Yahoo, which has been spurning Microsoft's $31-per-share bid, saw its shares slide 1.6% on Wednesday to $28.08.
While Microsoft's offer has slipped $1 because of the slide in its own share price, few analysts suspect that Microsoft won't at least make whole its original $31 offer, if not bump it some.
Tuesday's reported first-quarter numbers, which beat analysts' expectations, "will help strengthen Yahoo's hand and may encourage Microsoft to sweeten its bid for a quick and friendly deal," Jefferies analyst Youssef Squali said.
Jackson Securities' Brian Bolan guesses that Microsoft, led by CEO Steve Ballmer, will offer $34 "to get the deal done before the hostile deadline that comes at the end of the week."
Microsoft has said that it was willing to engage in a proxy battle to persuade Yahoo, led by CEO Jerry Yang, to sell, but executives at the world's premier software company undoubtedly would prefer a less odious friendly acquisition.
Behind the scenes, Yahoo also is listening to partnership offers from Time Warner, News Corp., Google and others in an attempt to either drive Microsoft's bid higher or remain an independent company with a stock price that doesn't instinctively sink 25% if Microsoft rescinds its offer.
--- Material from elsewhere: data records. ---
/-- The clock block. -/
structure Clk where
  plls   : SMap Pll := []
  gclk   : BitVec 64 := 0
  rclk   : SMap Nat := []                -- per band
  fctrl  : Word := 0
  fdone  : Bool := false
  fover  : Bool := false
  fkhz   : Nat := 0
  pend   : List Nat := []                -- PLL_APPLY writes that wait for the MC restart (R476)
  high   : SMap Bool := []               -- the clock nets that stand high (R44, R70)
  deriving DecidableEq, Repr, Inhabited

/-- One monitor channel (Tables 2.12, 2.13). -/
structure Chan where
  cfg   : Word := 0
  valid : Bool := false
  alarm : Bool := false
  seq   : Nat := 0
  code  : Nat := 0
  min   : Nat := 0xFFF
  max   : Nat := 0
  hi    : Nat := 0
  lo    : Nat := 0
  out1  : Bool := false                  -- the previous result lay outside the thresholds
  deriving DecidableEq, Repr, Inhabited

/-- The system monitor. -/
structure Smn where
  ctrl  : Word := 0
  chans : SMap Chan := []
  temps : SMap Nat := []
  deriving DecidableEq, Repr, Inhabited

/-- What a read latch ahead of the output holds: data and the two ECC flags. -/
structure RamLatch where
  data : BitVec 72
  sbe  : Bool
  dbe  : Bool
  deriving DecidableEq, Repr, Inhabited

/-- One port of a block RAM: its outputs, and the reads on their way to them (R50, R54). -/
structure RamPort where
  dout  : BitVec 72 := 0
  valid : Bool := false                  -- rd_valid
  sbe   : Bool := false
  dbe   : Bool := false
  pipe  : List (Nat × RamLatch) := []    -- reads on their way to the output, oldest first, with the edges still to pass
  wrote : Option (Nat × List Nat) := none -- the word and the 9-bit bytes that the port stored at its last edge (R51)
  deriving DecidableEq, Repr, Inhabited

/-- One DSP block: the registers of its five stages (R59). -/
structure DspReg where
  mx    : BitVec 27 := 0
  my    : BitVec 27 := 0
  pz    : BitVec 27 := 0
  x     : Int := 0                       -- pre-adder stage: multiplier operands and pre_ovf
  y     : Int := 0
  xOvf  : Bool := false
  prod  : Int := 0                       -- multiplier stage
  pOvf  : Bool := false
  acc   : Int := 0                       -- accumulator-source stage, with the product beside it
  accP  : Int := 0
  aOvf  : Bool := false
  q     : BitVec 64 := 0
  qOvf  : Bool := false
  preOvf : Bool := false
  deriving DecidableEq, Repr, Inhabited

/-- What a tile offers to routing (R43, R46): f, g and the sum of its eight cells, its carry-out, its flip-flops. -/
structure TileOut where
  f    : BitVec 8
  g    : BitVec 8
  sum  : BitVec 8
  cout : Bool
  q    : BitVec 16
  deriving DecidableEq, Repr, Inhabited

/-- The outputs of a DSP block (Table 2.3). -/
structure DspOut where
  q      : BitVec 64 := 0
  qOvf   : Bool := false
  preOvf : Bool := false
  mxOut  : BitVec 27 := 0                -- mxcout; qcout is q
  deriving DecidableEq, Repr, Inhabited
"The company's strong results are simply too little, too late to help keep Yahoo independent and out of the hands of Microsoft," Stifel Nicolaus' George Askew said.
Many said Wednesday that even if Microsoft does increase its bid, money put in Yahoo stock might sit idle for too long to make it a worthwhile investment.
Credit Suisse analyst Heath Terry seemed particularly impatient Wednesday in downgrading the stock even while raising his price target from $26 to $30.
"With Yahoo likely to continue to drag its feet on any deal with Microsoft, the risk of long regulatory approval process before the deal can close and little chance of a higher offer coming from either Microsoft or another bidder, we are revising our rating to 'neutral,' " he said.
Begging to differ is Citi analyst Mark Mahaney, in part because Internet advertising is where Microsoft needs to be.
"Both Yahoo and Google's results suggest online advertising fundamentals aren't softening as much as feared," he said. "Further, first-quarter results indicate Google's lead continues to mount, so strategic options may be narrowing for erstwhile competitors.
"We detect in Yahoo's public comments a greater willingness to negotiate on price," Mahaney added. "We believe Yahoo shareholders will benefit."